Beefy Boxes and Bandwidth Generously Provided by pair Networks
Just another Perl shrine
 
PerlMonks  

Re: create clone script for utf8 encoding

by Anonymous Monk
on Dec 15, 2018 at 08:17 UTC ( [id://1227292]=note: print w/replies, xml ) Need Help??


in reply to create clone script for utf8 encoding

I'm running ubuntu with bash, and when I touch a file into existence, it is us-ascii. Likewise, files that are formed from redirecting STDOUT begin their lives as us-ascii on this platform. Where is this determined on POSIX systems?

Strictly speaking, that depends both on the program that created the file and your interpretation of it. For example, printf '\xf0\xd2\xc9\xd7\xc5\xd4\n' > file would create a file filled with bytes, that, when interpreted as KOI8-R (iconv -f koi8-r file), would translate to a greeting in Russian.

It just so happens that when you type text on your English keyboard and it's encoded into bytes according to the rules defined by your locale, its UTF8-encoded bytes (Ubuntu has been UTF-8 by default for years) have the same meaning if you decode them as ASCII. UTF-8 has been designed to be "backwards compatible" to ASCII when it comes to the first 128 code points.

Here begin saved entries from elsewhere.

-- ==== Sys2Proof/Laws/Memory.lean ====
section
/-! SUPPORT. The image memory: every operation keeps the canonical form, a byte written reads back, and
every other byte is as before. -/

namespace Sys2Proof.Machine

/-! ### The canonical form -/

/-- A list of bytes all at or above an offset stays so under a write at or above it. -/
theorem Memory.write_bound (m : Memory) (lo x : Nat) (v : Byte) (h : ∀ c ∈ m, lo ≤ c.1)
    (hx : lo ≤ x) : ∀ c ∈ Memory.write m x v, lo ≤ c.1 := by
  induction m with
  | nil => intro c hc; simp only [Memory.write] at hc; split at hc <;> simp_all
  | cons y m ih =>
    obtain ⟨a, b⟩ := y
    have ha : lo ≤ a := h (a, b) (by simp)
    have hm : ∀ c ∈ m, lo ≤ c.1 := fun c hc => h c (by simp [hc])
    intro c hc
    simp only [Memory.write] at hc
    split at hc
    · split at hc
      · exact h c hc
      · simp only [List.mem_cons] at hc
        rcases hc with rfl | rfl | hc
        · exact hx
        · exact ha
        · exact hm c hc
    · split at hc
      · split at hc
        · exact hm c hc
        · simp only [List.mem_cons] at hc
          rcases hc with rfl | hc
          · exact hx
          · exact hm c hc
      · simp only [List.mem_cons] at hc
        rcases hc with rfl | hc
        · exact ha
        · exact ih hm c hc

/-- A write keeps the canonical form. -/
theorem Memory.write_wf (m : Memory) (x : Nat) (v : Byte) (h : m.wf) : (Memory.write m x v).wf := by
  induction m with
  | nil =>
    simp only [Memory.write]
    split
    · exact h
    · refine ⟨by simp, ?_⟩; intro c hc; simp at hc; subst hc; assumption
  | cons y m ih =>
    obtain ⟨a, b⟩ := y
    obtain ⟨hs, hv⟩ := h
    obtain ⟨h1, h2⟩ := List.pairwise_cons.mp hs
    have hm : Memory.wf m := ⟨h2, fun c hc => hv c (by simp [hc])⟩
    simp only [Memory.write]
    split
    · rename_i hlt
      split
      · exact ⟨hs, hv⟩
      · refine ⟨List.pairwise_cons.mpr ⟨?_, hs⟩, ?_⟩
        · intro c hc
          rcases List.mem_cons.mp hc with rfl | hc
          · exact hlt
          · exact Nat.lt_trans hlt (h1 c hc)
        · intro c hc
          rcases List.mem_cons.mp hc with rfl | hc
          · assumption
          · exact hv c hc
    · split
      · rename_i he
        subst he
        split
        · exact hm
        · refine ⟨List.pairwise_cons.mpr ⟨fun c hc => h1 c hc, h2⟩, ?_⟩
          intro c hc
          rcases List.mem_cons.mp hc with rfl | hc
          · assumption
          · exact hm.2 c hc
      · rename_i hnl hne
        have hw := ih hm
        refine ⟨List.pairwise_cons.mpr ⟨?_, hw.1⟩, ?_⟩
        · intro c hc
          exact Memory.write_bound m (a + 1) x v (fun c hc => h1 c hc) (by omega) c hc
        · intro c hc
          rcases List.mem_cons.mp hc with rfl | hc
          · exact hv _ (by simp)
          · exact hw.2 c hc

/-- A run of bytes written keeps the canonical form. -/
theorem Memory.writeBytes_wf (bs : List Byte) (m : Memory) (a : Nat) (h : m.wf) :
    (Memory.writeBytes m a bs).wf := by
  induction bs generalizing m a with
  | nil => exact h
  | cons b bs ih => exact ih _ _ (Memory.write_wf m a b h)

/-- Host writes keep the canonical form. -/
theorem Memory.apply_wf (ws : List Host.Cell) (m : Memory) (h : m.wf) : (m.apply ws).wf := by
  induction ws generalizing m with
  | nil => exact h
  | cons w ws ih => exact ih _ (Memory.write_wf m w.1 w.2 h)

/-- Unit writes keep the canonical form. -/
theorem Memory.applyUnits_wf (us : List (Nat × List Byte)) (m : Memory) (h : m.wf) :
    (m.applyUnits us).wf := by
  induction us generalizing m with
  | nil => exact h
  | cons u us ih => exact ih _ (Memory.writeBytes_wf u.2 m u.1 h)

/-! ### Reading back -/

/-- A write leaves every other byte as it was. -/
theorem Memory.read_write_ne (m : Memory) (x y : Nat) (v : Byte) (h : y ≠ x) :
    Memory.read (Memory.write m x v) y = Memory.read m y := by
  induction m with
  | nil => simp only [Memory.write]; split <;> simp [Memory.read, h]
  | cons z m ih =>
    obtain ⟨a, b⟩ := z
    simp only [Memory.write]
    split
    · split <;> simp [Memory.read, h]
    · split
      · rename_i he; subst he; split <;> simp [Memory.read, h]
      · simp only [Memory.read]; split <;> simp [ih]

/-- An offset below every listed one reads as the unlisted byte. -/
theorem Memory.read_below (m : Memory) (x : Nat) (h : ∀ c ∈ m, x < c.1) :
    Memory.read m x = Config.unlistedByte := by
  induction m with
  | nil => rfl
  | cons z m ih =>
    obtain ⟨a, b⟩ := z
    have : x < a := h (a, b) (by simp)
    have hne : x ≠ a := by omega
    simp only [Memory.read, if_neg hne]
    exact ih (fun c hc => h c (by simp [hc]))

/-- A byte written reads back. -/
theorem Memory.read_write_same (m : Memory) (x : Nat) (v : Byte) (h : m.wf) :
    Memory.read (Memory.write m x v) x = v := by
  induction m with
  | nil => simp only [Memory.write]; split <;> simp_all [Memory.read]
  | cons z m ih =>
    obtain ⟨a, b⟩ := z
    obtain ⟨h1, h2⟩ := List.pairwise_cons.mp h.1
    have hm : Memory.wf m := ⟨h2, fun c hc => h.2 c (by simp [hc])⟩
    simp only [Memory.write]
    split
    · rename_i hlt
      split
      · rename_i hv
        rw [hv]
        apply Memory.read_below
        intro c hc
        rcases List.mem_cons.mp hc with rfl | hc
        · exact hlt
        · exact Nat.lt_trans hlt (h1 c hc)
      · simp [Memory.read]
    · split
      · rename_i he
        subst he
        split
        · rename_i hv
          rw [hv]
          exact Memory.read_below m x (fun c hc => h1 c hc)
        · simp [Memory.read]
      · rename_i hne
        simp only [Memory.read, if_neg hne]
        exact ih hm

/-- A run of bytes leaves every byte outside it as it was. -/
theorem Memory.read_writeBytes_outside (bs : List Byte) (m : Memory) (a x : Nat)
    (h : x < a ∨ a + bs.length ≤ x) :
    Memory.read (Memory.writeBytes m a bs) x = Memory.read m x := by
  induction bs generalizing m a with
  | nil => rfl
  | cons b bs ih =>
    simp only [Memory.writeBytes, List.length_cons] at *
    rw [ih _ (a + 1) (by omega), Memory.read_write_ne _ _ _ _ (by omega)]

/-- A run of bytes reads back. -/
theorem Memory.readBytes_writeBytes (bs : List Byte) (m : Memory) (a : Nat) (h : m.wf) :
    Memory.readBytes (Memory.writeBytes m a bs) a bs.length = bs := by
  induction bs generalizing m a with
  | nil => rfl
  | cons b bs ih =>
    simp only [Memory.writeBytes, List.length_cons, Memory.readBytes]
    rw [ih _ _ (Memory.write_wf m a b h), Memory.read_writeBytes_outside bs _ _ _ (by omega),
      Memory.read_write_same m a b h]

/-- Unit writes leave every byte outside all of them as it was. -/
theorem Memory.read_applyUnits_outside (us : List (Nat × List Byte)) (m : Memory) (x : Nat)
    (h : ∀ u ∈ us, x < u.1 ∨ u.1 + u.2.length ≤ x) :
    Memory.read (m.applyUnits us) x = Memory.read m x := by
  induction us generalizing m with
  | nil => rfl
  | cons u us ih =>
    have : Memory.applyUnits m (u :: us) = (Memory.writeBytes m u.1 u.2).applyUnits us := rfl
    rw [this, ih _ (fun v hv => h v (by simp [hv])),
      Memory.read_writeBytes_outside _ _ _ _ (h u (by simp))]

/-- Unit writes made one list after the other. -/
theorem Memory.applyUnits_append (us vs : List (Nat × List Byte)) (m : Memory) :
    m.applyUnits (us ++ vs) = (m.applyUnits us).applyUnits vs := by
  simp [Memory.applyUnits, List.foldl_append]

/-- Bytes that read alike read alike as a run. -/
theorem Memory.readBytes_congr (m m' : Memory) (a n : Nat)
    (h : ∀ x, a ≤ x → x < a + n → Memory.read m x = Memory.read m' x) :
    Memory.readBytes m a n = Memory.readBytes m' a n := by
  induction n generalizing a with
  | zero => rfl
  | succ n ih =>
    simp only [Memory.readBytes]
    rw [h a (by omega) (by omega), ih (a + 1) (fun x h1 h2 => h x (by omega) (by omega))]

/-- A unit written and not overwritten by later ones reads back. -/
theorem Memory.readBytes_applyUnits (us vs : List (Nat × List Byte)) (a : Nat) (bs : List Byte)
    (m : Memory) (h : m.wf)
    (hv : ∀ v ∈ vs, v.1 + v.2.length ≤ a ∨ a + bs.length ≤ v.1) :
    Memory.readBytes (m.applyUnits (us ++ (a, bs) :: vs)) a bs.length = bs := by
  have hcons : us ++ (a, bs) :: vs = (us ++ [(a, bs)]) ++ vs := by simp
  rw [hcons, Memory.applyUnits_append]
  have hin : ∀ x, a ≤ x → x < a + bs.length →
      Memory.read ((m.applyUnits (us ++ [(a, bs)])).applyUnits vs) x =
        Memory.read (m.applyUnits (us ++ [(a, bs)])) x := by
    intro x h1 h2
    apply Memory.read_applyUnits_outside
    intro v hv'
    have := hv v hv'
    omega
  rw [Memory.readBytes_congr _ _ _ _ hin, Memory.applyUnits_append]
  exact Memory.readBytes_writeBytes bs _ a (Memory.applyUnits_wf us m h)

/-! ### Numbers as bytes -/

@[simp] theorem length_leBytes (n v : Nat) : (leBytes n v).length = n := by
  induction n generalizing v with
  | zero => rfl
  | succ n ih => simp [leBytes, ih]

/-- The bytes of a number that fits spell it. -/
theorem leValue_leBytes (n v : Nat) (h : v < 256 ^ n) : leValue (leBytes n v) = v := by
  induction n generalizing v with
  | zero => simp [leBytes, leValue]; omega
  | succ n ih =>
    have h' : v / 256 < 256 ^ n := by
      rw [Nat.pow_succ] at h
      exact Nat.div_lt_of_lt_mul (by omega)
    simp only [leBytes, leValue, ih _ h', BitVec.toNat_ofNat]
    omega

end Sys2Proof.Machine
end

$ iconv -f us-ascii -t UTF-8 2.ascii.de.txt -o 2.de.utf8.txt iconv: illegal input sequence at position 0
Does ascii have a representation for Ü?

No. If you consult the ASCII table, you will see that it only defines glyphs corresponding to byte values 0..127. With 26*2 letters + 10 digits + 32 control characters to be interpreted by teletypes (or terminal emulators) there is only enough space for some punctuation marks, but no accented characters. Single-byte encodings like ISO-8859-1 or KOI8-R use the byte values 128..255 for that.

If you run file 2.ascii.de.txt, you will see that it's actually UTF-8. file can also discern pure ASCII files - because they don't have any bytes above 127 - but cannot discern different single-byte non-ASCII encodings. Those can contain any byte values, and you have to know statistics about the languages used for those encodings to guess - not 100% right - which language and which encoding it is. UTF-8 can also contain any byte values, but the bytes always follow specific rules which can be easily checked.

Finally, what makes any of these en_**.utf8 encodings different from another?

Those are locales, not encodings. The encoding specified by most of the locales is UTF-8, but the underlying locale settings like number format (decimal dot or comma?), date-time format (Y-m-d or m/d/y? 12 hours or 24 hours?), string collation rules (yes, the way we sort strings depends on the language they are in), etc) are different.

Удачи,

Replies are listed 'Best First'.
Re^2: create clone script for utf8 encoding
by Aldebaran (Curate) on Dec 16, 2018 at 22:30 UTC
    Strictly speaking, that depends both on the program that created the file and your interpretation of it. For example, printf '\xf0\xd2\xc9\xd7\xc5\xd4\n' > file would create a file filled with bytes, that, when interpreted as KOI8-R (iconv -f koi8-r file), would translate to a greeting in Russian.

    Спасибо, анонимный монах. I try to run all the posted source on threads where I'm OP, and I was very pleased to run yours and have an iconv command that worked 100 percent. The command gave me a lot of partial credit for failed attempts, which helped diagnose the way. I sense that you are experienced with cyrillic encodings, so I'm very happy to have your attention to my issues, which must seem parochial by your standards.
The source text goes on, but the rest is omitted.